Evidence showing lack of benefit with ICI + chemotherapy in EGFR-mt NSCLC

IMpower-130: an open label, randomized phase III trial was the first hint subsequent line ICI + chemotherapy would not generate meaningful patient outcomes in EGFR-mt mNSCLC. IMpower-130 allowed these patients to enroll after progression on standard of care TKI. Subgroup analysis failed to demonstrated an improvement in PFS or OS with the addition of atezolizumab to initial chemotherapy (nab-paclitaxel and carboplatin) in the 44 patients with EGFR-mt NSCLC (16).

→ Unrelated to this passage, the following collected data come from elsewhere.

-- ==== Sys2Proof/Machine/Narration.lean ====
section
/-!
DEFINITION. The narration unit (05): starting a clip, FIFO and fetching, playing, volume and fades, stops, the hold.
-/

namespace Sys2Proof.Machine

/-- Reports go to the owner the channel holds at that moment (R98). -/
def Chip.tellVoice (v : VoiceId) (r : VoiceReport) (c : Chip) : Chip := match c.voiceOwner v with
  | some i => c.signal (.voice i v r)
  | none => c

/-- Ticks between sample times (R106). -/
def samplePeriod (rate32 : Bool) : Nat := if rate32 then 125 else 250

/-! ## Gain (R110) -/

/-- The fade's gain, rounded toward its start (R110). -/
def GainFade.value (f : GainFade) : Nat := f.start - f.start * min f.elapsed (Config.ms f.dur) / Config.ms f.dur

/-- The gain in force: the volume, or in FADING the fade's momentary gain (R110). -/
def Channel.gain (ch : Channel) : Nat :=
  match ch.state, ch.fade with
  | .fading, some f => f.value
  | _, _ => ch.volume

/-- sample × gain / 255, rounded toward zero (R110). -/
def scaleSample (s : Half) (gain : Nat) : Half := BitVec.ofInt 16 ((s.toInt * (gain : Int)).tdiv 255)

/-! ## IDLE (R111) -/

/-- The channel's record on entry to IDLE (R111). -/
def Channel.idled (ch : Channel) : Channel :=
  { ch with
    state := .idle
    burst := ch.burst.map fun b => { b with abandoned := true }
    filling := false
    fifo := []
    clip := none
    copy := none
    marks := Vector.replicate 4 false
    fade := none
    held := none }

/-- Entry to IDLE, by clip end or by stop: record, fence span, report (R111). -/
def Chip.voiceIdle (v : VoiceId) (why : IdleWhy) (c : Chip) : Chip :=
  (((c.modVoice v Channel.idled).modPort fun p => { p with clipSpan := updAt p.clipSpan v fun _ => none }).tellVoice v (.idle why)).mirrorVoice v

/-! ## Asking for a fetch (R102, R104) -/

/-- The length of the clip on the channel in words, 0 with none (R96). -/
def Channel.length (ch : Channel) : Nat := match ch.copy with
  | some e => e.len
  | none => 0

/-- The channel asks for a burst of up to 8 words when it fills, nothing is in flight or being read, clip words remain, and the level
stays below the high mark (R101, R102). A clip's first burst is asked for as the clip takes the channel (R100), every other at the end of a step (log 8). -/
def Channel.askBurst (ch : Channel) : Channel :=
  if ch.filling && ch.burst.isNone && ch.dirRead.isNone && ch.fetchPos < ch.length && ch.fifo.length < Config.fifoHigh then
    let n := min Config.burstWords (ch.length - ch.fetchPos)
    { ch with
      burst := some ⟨ch.fetchPos, n, false⟩
      fetchPos := ch.fetchPos + n
      filling := ch.fetchPos + n != ch.length }
  else ch

/-- A request of the channel waits at the arbiter: a burst, or, with none in flight, a directory read (R99, R103). -/
def Channel.requests (ch : Channel) : Bool := ch.burst.isSome || ch.dirRead.isSome

/-- A waiting request is urgent once the level is 32 or below, and stays so (R104; log 16). -/
def Channel.markUrgent (ch : Channel) : Channel :=
  { ch with urgent := ch.requests && (ch.urgent || ch.fifo.length ≤ Config.fifoUrgent) }

/-- The channel asks for a burst if it may, and its waiting request turns urgent if it must (R102, R104). -/
def Channel.settle (ch : Channel) : Channel := ch.askBurst.markUrgent

/-! ## Starting a clip (R99, R100) -/

/-- A SPEAK of the owner: a directory read is recorded; one already outstanding takes the new clip and is read again (R99). A stop pending on the
replaced read goes with it (the model's choice: log 50). -/
def Chip.speak (v : VoiceId) (clip volume : Nat) : Chip → Chip :=
  Chip.modVoice v fun ch => { ch with dirRead := some ⟨clip, volume, false, ch.dirRead.isSome, false⟩ }

/-- The channel with a valid entry taken, before it asks for its first burst (R100). -/
def Channel.take (e : ClipEntry) (d : DirRead) (ch : Channel) : Channel :=
  { ch with
    state := .priming
    clip := some d.clip
    copy := some e
    volume := d.volume
    fade := none
    fetchPos := 0
    playPos := 0
    fifo := []
    filling := true
    burst := ch.burst.map fun b => { b with abandoned := true }
    marks := Vector.replicate 4 false
    held := none }

/-- A valid entry takes the channel: cut, new clip, fence, PRIMING with the first burst asked for; with a stop pending it leaves for IDLE at once, and that
burst is abandoned (R100, R111). -/
def Chip.takeClip (v : VoiceId) (e : ClipEntry) (d : DirRead) (c : Chip) : Chip :=
  let c := c.modVoice v (Channel.take e d)
  let c := c.modPort fun p => { p with clipSpan := updAt p.clipSpan v fun _ => some ⟨e.base, e.base + 4 * e.len - 1⟩ }
  let c := ((c.modVoice v Channel.settle).tellVoice v .started).mirrorVoice v
  if d.stopPending then c.voiceIdle v .stop else c

/-- The directory read's data return (R99). -/
def Chip.dirReturn (v : VoiceId) (d : DirRead) (e : Option ClipEntry) (c : Chip) : Chip :=
  if d.abandoned then c.modVoice v fun ch => { ch with dirRead := none }
  else if d.replaced then c.modVoice v fun ch => { ch with dirRead := some { d with replaced := false } }
  else
    let c := c.modVoice v fun ch => { ch with dirRead := none }
    match e with
    | none => c.tellVoice v .missing
    | some e => c.takeClip v e d

/-! ## The arrival of a burst (R103, R105) -/

/-- The channel enters PLAYING: its output takes the clip's rate (R114; log 28). A clip stopped before it reached PLAYING leaves the rate as it was, so that
the rate of an IDLE channel is that of its last clip to have played (the model's choice: log 55). -/
def Channel.play (ch : Channel) : Channel :=
  let r := match ch.copy with
    | some e => e.rate32
    | none => ch.rate32
  { ch with state := .playing, rate32 := r, sample := min ch.sample (samplePeriod r) }

/-- Priming is over: the FIFO has reached the high mark, or the clip is fully fetched (R105). -/
def Channel.primed (ch : Channel) : Bool :=
  ch.state == .priming && (Config.fifoHigh ≤ ch.fifo.length || (ch.fetchPos == ch.length && ch.burst.isNone))

/-- A burst's data join the FIFO (R103, R102). -/
def Channel.receive (ws : List Word) (ch : Channel) : Channel :=
  let fifo := ch.fifo ++ ws
  { ch with
    fifo := fifo
    burst := none
    urgent := false
    filling := ch.filling && fifo.length < Config.fifoHigh }

/-- The data of the channel's burst arrive (R103, R105, R107). -/
def Chip.burstReturn (v : VoiceId) (b : Burst) (ws : List Word) (c : Chip) : Chip :=
  if b.abandoned then c.modVoice v fun ch => { ch with burst := none, urgent := false }
  else
    let c := c.modVoice v (Channel.receive ws)
    if c.voices[v].state == .starved then (c.modVoice v Channel.play).mirrorVoice v
    else if c.voices[v].primed then
      if c.isHeld then (c.modVoice v fun ch => { ch with state := .paused, filling := true }).mirrorVoice v
      else (c.modVoice v Channel.play).mirrorVoice v
    else c

/-! ## Playing (R106 to R109) -/

/-- The 16 bits of a frame in the order the data line carries them: from the most or from the least significant bit on (R114). -/
def frameBits (lsbFirst : Bool) (s : Half) : Vector Bool 16 := tabulate 16 fun k => s.getLsbD (if lsbFirst then k.val else 15 - k.val)

/-- A frame carries this sample; the next sample time is one period off (R114). -/
def Channel.send (s : Half) (ch : Channel) : Channel :=
  { ch with out := s, frame := frameBits ch.lsbFirst s, sample := samplePeriod ch.rate32 }

/-- The marks at word offset `p` that have not passed yet (R108). -/
def Channel.marksAt (ch : Channel) (p : Nat) : List (Fin 4) :=
  match ch.copy with
  | some e => indices fun k : Fin 4 => k.val < e.markCount && e.marks[k] == p && !ch.marks[k]
  | none => []

/-- The first sample of the word at the head of the FIFO is output (R106). -/
def Channel.playWord (w : Word) (rest : List Word) (ch : Channel) : Channel :=
  { (ch.send (scaleSample (w.setWidth 16) ch.gain)) with
    fifo := rest
    playPos := ch.playPos + 1
    held := some ((w >>> 16).setWidth 16)
    filling := ch.filling || rest.length ≤ Config.fifoLow }

/-- The marks at the word just output become passed and are reported, each (R108), by rising mark number, an order R108 leaves open (the model's choice:
log 54). -/
def Chip.passMarks (v : VoiceId) (ks : List (Fin 4)) (c : Chip) : Chip :=
  ks.foldl (fun c k => (c.modVoice v fun ch => { ch with marks := updAt ch.marks k fun _ => true }).tellVoice v (.mark k)) c

/-- Entry to STARVED: count, UNDERRUN notice, report (R107). -/
def Chip.starve (v : VoiceId) (c : Chip) : Chip :=
  let c := c.modVoice v fun ch => { ch.send 0#16 with state := .starved, underruns := min 65535 (ch.underruns + 1) }
  let ch := c.voices[v]
  ((c.hand (srcVoice v) (.underrun v (ch.clip.getD 0) (c.voiceOwner v) ch.playPos ch.underruns)).tellVoice v .underrun).mirrorVoice v

/-- A sample time of a channel that plays (PLAYING or FADING) and holds no second sample (R106, R109, R111). -/
def Chip.firstSample (v : VoiceId) (c : Chip) : Chip :=
  let ch := c.voices[v]
  match ch.fifo with
  | w :: rest => (c.modVoice v (Channel.playWord w rest)).passMarks v (ch.marksAt ch.playPos)
  | [] =>
    if ch.playPos < ch.length then
      if ch.state == .playing then c.starve v else c.modVoice v (Channel.send 0#16)
    else (c.modVoice v (Channel.send 0#16)).voiceIdle v .clipEnd

/-- A sample time of the channel (R106, R114). Outside PLAYING and FADING the frame carries the sample 0. -/
def Chip.sampleAt (v : VoiceId) (c : Chip) : Chip :=
  let ch := c.voices[v]
  if ch.state == .playing || ch.state == .fading then
    match ch.held with
    | some s => c.modVoice v fun ch => { ch.send (scaleSample s ch.gain) with held := none }
    | none => c.firstSample v
  else c.modVoice v (Channel.send 0#16)

/-! ## Stops (R111) -/

/-- FADING from the gain now in force over `fade` ms (R111). -/
def Channel.fadeOut (fade : Nat) (ch : Channel) : Channel := { ch with state := .fading, fade := some ⟨ch.gain, fade, 0⟩ }

/-- A stop reaches the channel by its state (R111); one from an ENDING also waits for an outstanding directory read. -/
def Chip.voiceStop (v : VoiceId) (fade : Nat) (ending : Bool) (c : Chip) : Chip :=
  let c := if ending then c.modVoice v fun ch => { ch with dirRead := ch.dirRead.map fun d => { d with stopPending := true } } else c
  match c.voices[v].state with
  | .idle => c
  | .priming | .paused => c.voiceIdle v .stop
  | .playing | .starved => if fade = 0 then c.voiceIdle v .stop else (c.modVoice v (Channel.fadeOut fade)).mirrorVoice v
  | .fading => if fade = 0 then c.voiceIdle v .stop else c.modVoice v (Channel.fadeOut fade)

/-! ## The hold (R112, R113) and RESET SHOW (R115) -/

def Chip.voiceEnterHeld (v : VoiceId) (c : Chip) : Chip :=
  let st := c.voices[v].state
  if st == .playing || st == .starved then (c.modVoice v fun ch => { ch with state := .paused, filling := true }).mirrorVoice v else c

def Chip.voiceLeaveHeld (v : VoiceId) (c : Chip) : Chip :=
  if c.voices[v].state == .paused then (c.modVoice v Channel.play).mirrorVoice v else c

/-- RESET SHOW, step 4: the record's reset values, the first bit and the output rate kept, reads in flight abandoned (R98, R103, R115; log 15). -/
def Channel.resetShow (ch : Channel) : Channel :=
  { Channel.reset with
    burst := ch.burst.map fun b => { b with abandoned := true }
    dirRead := ch.dirRead.map fun d => { d with abandoned := true }
    lsbFirst := ch.lsbFirst
    rate32 := ch.rate32
    sample := ch.sample
    out := ch.out
    frame := ch.frame
    urgent := ch.urgent }

end Sys2Proof.Machine
end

CheckMate-722: an open label, phase III RCT (NCT02864251) investigating the role of ICI in TKI-resistant EGFR-mt (non-T790m) mNSCLC. Following failure of either 1^st- or 2^nd-line TKI, patients were randomized to nivolumab plus chemotherapy followed by nivolumab/pemetrexed maintenance vs. chemotherapy alone. At ESMO Asia 2022, Mok et al. presented the results of 294 patients with a minimum follow-up of 18.2 months. Failing to meet the primary endpoint, Mok reported no observed mPFS benefit in the chemo-ICI vs. chemo alone arm (5.6 vs. 5.4 months; HR 0.75; 95% CI: 0.56–1.00, P=0.053) (17). Similarly, there was no significant difference in OS (19.4 vs. 15.9 months; HR 0.82; 95% CI: 0.61–1.10). There was a trend towards improved landmark PFS rates in the presented subgroup analysis, suggesting a potential benefit in patients harboring canonical sensitizing EGFR-mts and those who had only 1 prior line of TKI therapy. However, this interpretation requires further investigation as patient heterogeneity, small subgroup sample sizes, and the protocol adaptation required to offset slow accrual during the COVID-19 pandemic, limit the confidence in this observation.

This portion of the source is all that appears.